Documentation on the CNA Shower Sheets form involves filling out the resident's name, the date, and the specific abnormalities observed. CNAs use the body chart to graphically indicate the locations of these abnormalities. After completing the assessment, the CNA must sign the form, and it may also require signatures from the charge nurse and the DON, depending on the findings.

Is there a section for toenail care on the form?

Yes, the form includes a section that addresses whether the resident needs their toenails cut. This is an important aspect of personal care and can impact the resident's overall health and comfort. The CNA can simply mark "Yes" or "No" in response to this question.

What happens after the CNA completes the form?

Once the CNA completes the form, it should be submitted to the charge nurse for review. The charge nurse will then assess the documented abnormalities and determine any necessary interventions. If needed, the information will be forwarded to the DON for further evaluation and action.

Where can I access the CNA Shower Sheets form?

The CNA Shower Sheets form is available online at www.primaris.org. This resource ensures that CNAs can easily access the form when needed, facilitating consistent and thorough skin assessments for residents.

How to Use Cna Shower Sheets

Completing the CNA Shower Sheets form requires careful attention to detail. This form is essential for documenting any skin abnormalities observed during a resident's shower.
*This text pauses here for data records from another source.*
-- ==== Sys2Proof/Laws/FramesTraffic.lean ====
section
/-! SUPPORT. Frames of the buses, forwarding, boots, transceivers, power, transmission, the Locksmith, lifecycle and debug:
the parts of the state that each operation may change. -/

namespace Sys2Proof.Laws

open Sys2Proof.Machine Sys2Proof.Safety

/-! ## Machine/Buses.lean -/

theorem keeps_laneCheck (s : State) (p : Nat) :
    Keeps [.ports, .frames] s (State.laneCheck s p) := by
  unfold State.laneCheck
  split
  · refine Keeps.ite ?_ ?_
    · exact Keeps.refl _ _
    · refine Keeps.step (keeps_modCopy _ _ _ _) rfl ?_
      refine Keeps.step (keeps_modPort _ _ _) rfl ?_
      exact Keeps.refl _ _
  · exact Keeps.refl _ _

theorem keeps_frameBegins (s : State) (p : Nat) (sof : Int) :
    Keeps (andBell [.engines, .ports, .rings, .cells]) s (State.frameBegins s p sof) := by
  unfold State.frameBegins
  lift_lets -underBinder
  intro x1
  have h1 : Keeps (andBell [.engines, .ports, .rings, .cells]) s x1 := by
    refine Keeps.ite ?_ ?_
    · refine Keeps.step (keeps_endBusFrame _ _) rfl ?_
      exact Keeps.refl _ _
    · exact Keeps.refl _ _
  clear_value x1
  intro x2
  have h2 : Keeps (andBell [.engines, .ports, .rings, .cells]) s x2 := by
    refine Keeps.step (keeps_modEngine _ _ _) rfl ?_
    exact h1
  clear_value x2
  refine Keeps.step (keeps_modPort _ _ _) rfl ?_
  exact h2

theorem keeps_startSof (s : State) (p : Nat) (o : OnBus) :
    Keeps (andBell [.engines, .ports, .rings, .cells]) s (State.startSof s p o) := by
  unfold State.startSof
  lift_lets -underBinder
  intro x1
  have h1 : Keeps (andBell [.engines, .ports, .rings, .cells]) s x1 := by
    refine Keeps.step (keeps_frameBegins _ _ _) rfl ?_
    exact Keeps.refl _ _
  clear_value x1
  intro x2
  have h2 : Keeps (andBell [.engines, .ports, .rings, .cells]) s x2 := by
    refine Keeps.step (keeps_modPort _ _ _) rfl ?_
    exact h1
  clear_value x2
  intro x3
  have h3 : Keeps (andBell [.engines, .ports, .rings, .cells]) s x3 := by
    unfold x3
    split
    · lift_lets -underBinder
      intro x4 x5
      have h5 : Keeps (andBell [.engines, .ports, .rings, .cells]) s x5 := by
        refine Keeps.step (keeps_modPort _ _ _) rfl ?_
        exact h2
      clear_value x5
      refine Keeps.step (keeps_countSet _ _ _) rfl ?_
      refine Keeps.step (keeps_count _ _) rfl ?_
      exact h5
    · exact h2
  clear_value x3
  split
  · refine Keeps.ite ?_ ?_
    · exact h3
    · refine Keeps.ite ?_ ?_
      · refine Keeps.step (keeps_emit _ _) rfl ?_
        refine Keeps.step (keeps_emit _ _) rfl ?_
        exact h3
      · refine Keeps.step (keeps_emit _ _) rfl ?_
        exact h3
  · exact h3

theorem keeps_sentFrame (s : State) (p : Nat) :
    Keeps [.engines] s (State.sentFrame s p) := by
  unfold State.sentFrame
  refine Keeps.step (keeps_modEngine _ _ _) rfl ?_
  exact Keeps.refl _ _

theorem keeps_endLane (s : State) (p : Nat) (o : CopyOutcome) :
    Keeps [.counters, .ports, .frames, .cells] s (State.endLane s p o) := by
  unfold State.endLane
  split
  · exact Keeps.refl _ _
  · refine Keeps.step (keeps_settleFrame _ _) rfl ?_
    refine Keeps.step (keeps_endCopy _ _ _ _) rfl ?_
    refine Keeps.step (keeps_modPort _ _ _) rfl ?_
    exact Keeps.refl _ _

theorem keeps_measureLoop (s : State) (p : Nat) (loop : Option Nat) :
    Keeps [.counters, .engines] s (State.measureLoop s p loop) := by
  unfold State.measureLoop
  lift_lets -underBinder
  intro x1
  split
  · split
    · refine Keeps.step (keeps_countIf _ _ _) rfl ?_
      refine Keeps.step (keeps_modEngine _ _ _) rfl ?_
      exact Keeps.refl _ _
    · exact Keeps.refl _ _
  · exact Keeps.refl _ _

theorem keeps_selfAbort (s : State) (p : Nat) (reg : Nat → Nat) (ph : BitPhase) (loop : Option Nat) (sv : ShadowView) :
    Keeps (faultParts ++ [.xcvr]) s (State.selfAbort s p reg ph loop sv) := by
  unfold State.selfAbort
  lift_lets -underBinder
  intro x1 x2
  have h2 : Keeps (faultParts ++ [.xcvr]) s x2 := by
    refine Keeps.step (keeps_lastErr _ _ _ _ _) rfl ?_
    refine Keeps.step (keeps_count _ _) rfl ?_
    refine Keeps.step (keeps_measureLoop _ _ _) rfl ?_
    exact Keeps.refl _ _
  clear_value x2
  intro x3
  have h3 : Keeps (faultParts ++ [.xcvr]) s x3 := by
    refine Keeps.step (keeps_modPort _ _ _) rfl ?_
    refine Keeps.step (keeps_endLane _ _ _) rfl ?_
    exact h2
  clear_value x3
  intro x4
  have h4 : Keeps (faultParts ++ [.xcvr]) s x4 := by
    refine Keeps.trans ?_ (keeps_portStep _ _ _ (fun u5 => ?_) rfl)
    · exact h3
    · refine Keeps.step (keeps_sentFrame _ _) rfl ?_
      refine Keeps.step (keeps_setErrors _ _ _ _) rfl ?_
      exact Keeps.refl _ _
  clear_value x4
  refine Keeps.step (keeps_emit _ _) rfl ?_
  refine Keeps.step (keeps_shadowJudge _ _ _ _) rfl ?_
  refine Keeps.step (keeps_unitFault _ _ _) rfl ?_
  refine Keeps.step (keeps_busFrameOver _ _) rfl ?_
  exact h4

theorem keeps_signalError (s : State) (p : Nat) (x : BusErr) (transmitter : Bool) (ph : BitPhase) :
    Keeps (andBell [.engines, .ports, .rings, .cells]) s (State.signalError s p x transmitter ph) := by
  unfold State.signalError
  lift_lets -underBinder
  intro x1 x2 x3 x4
  refine Keeps.ite ?_ ?_
  · refine Keeps.step (keeps_setErrors _ _ _ _) rfl ?_
    exact Keeps.refl _ _
  · refine Keeps.ite ?_ ?_
    · refine Keeps.step (keeps_modEngine _ _ _) rfl ?_
      exact Keeps.refl _ _
    · exact Keeps.refl _ _

theorem keeps_emitSome (s : State) (xs : Option Out) :
    Keeps [.out] s (State.emitSome s xs) := by
  unfold State.emitSome
  split
  · refine Keeps.step (keeps_emit _ _) rfl ?_
    exact Keeps.refl _ _
  · exact Keeps.refl _ _

theorem keeps_execRxHeader (port : Nat) (f : BusFrame) (sofAgo : Nat) (s : State) :
    AnswerKeeps (andBell [.engines, .ports, .xcvr, .frames, .rings, .cells]) s (execRxHeader port f sofAgo s) := by
  unfold execRxHeader
  lift_lets -underBinder
  intro x1 x2 x3
  have h3 : Keeps (andBell [.engines, .ports, .xcvr, .frames, .rings, .cells]) s x3 := by
    refine Keeps.step (keeps_frameBegins _ _ _) rfl ?_
    exact Keeps.refl _ _
  clear_value x3
  intro x4 x5
  have h5 : Keeps (andBell [.engines, .ports, .xcvr, .frames, .rings, .cells]) s x5 := by
    refine Keeps.ite ?_ ?_
    · refine Keeps.step (keeps_emit _ _) rfl ?_
      exact h3
    · exact h3
  clear_value x5
  intro x6
  have h6 : Keeps (andBell [.engines, .ports, .xcvr, .frames, .rings, .cells]) s x6 := by
    refine Keeps.step (keeps_setFrame _ _ _) rfl ?_
    exact h5
  clear_value x6
  intro x7
  have h7 : Keeps (andBell [.engines, .ports, .xcvr, .frames, .rings, .cells]) s x7 := by
    refine Keeps.with_nextFrame ?_ ?_
    · exact rfl
    · exact h6
  clear_value x7
  refine AnswerKeeps.next ?_
  refine Keeps.ite ?_ ?_
  · exact Keeps.refl _ _
  · refine Keeps.ite ?_ ?_
    · refine Keeps.ite ?_ ?_
      · refine Keeps.step (keeps_busFrameOver _ _) rfl ?_
        refine Keeps.step (keeps_count _ _) rfl ?_
        refine Keeps.step (keeps_modEngine _ _ _) rfl ?_
        exact h3
      · refine Keeps.step (keeps_emitSome _ _) rfl ?_
        refine Keeps.trans ?_ (keeps_portStep _ _ _ (fun u8 => ?_) rfl)
        · exact h3
        · refine Keeps.step (keeps_busFrameOver _ _) rfl ?_
          refine Keeps.step (keeps_signalError _ _ _ _ _) rfl ?_
          refine Keeps.step (keeps_noteError _ _ _ _ _) rfl ?_
          exact Keeps.refl _ _
    · refine Keeps.step (keeps_modPort _ _ _) rfl ?_
      exact h7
Following these steps will ensure that all necessary information is accurately recorded, facilitating proper care and follow-up.

  1. Begin by entering the resident's name in the space labeled RESIDENT.
  2. Next, fill in the date of the assessment in the DATE field.
  3. Conduct a visual assessment of the resident's skin during the shower.
  4. Identify any abnormalities from the list provided, which includes bruising, skin tears, rashes, and more.
  5. For each abnormality noted, use the body chart to mark its exact location and provide a brief description.
  6. Sign the form in the CNA Signature section and include the date of the assessment.
  7. Indicate whether the resident needs their toenails cut by checking either Yes or No.
  8. Have the charge nurse sign the form in the Charge Nurse Signature section and date it.
  9. The charge nurse should provide their assessment in the designated area.
  10. Document any interventions taken in the Intervention section.
  11. Finally, indicate whether the information has been forwarded to the Director of Nursing (DON) by checking Yes or No.
  12. Ensure the DON signs the form and includes the date.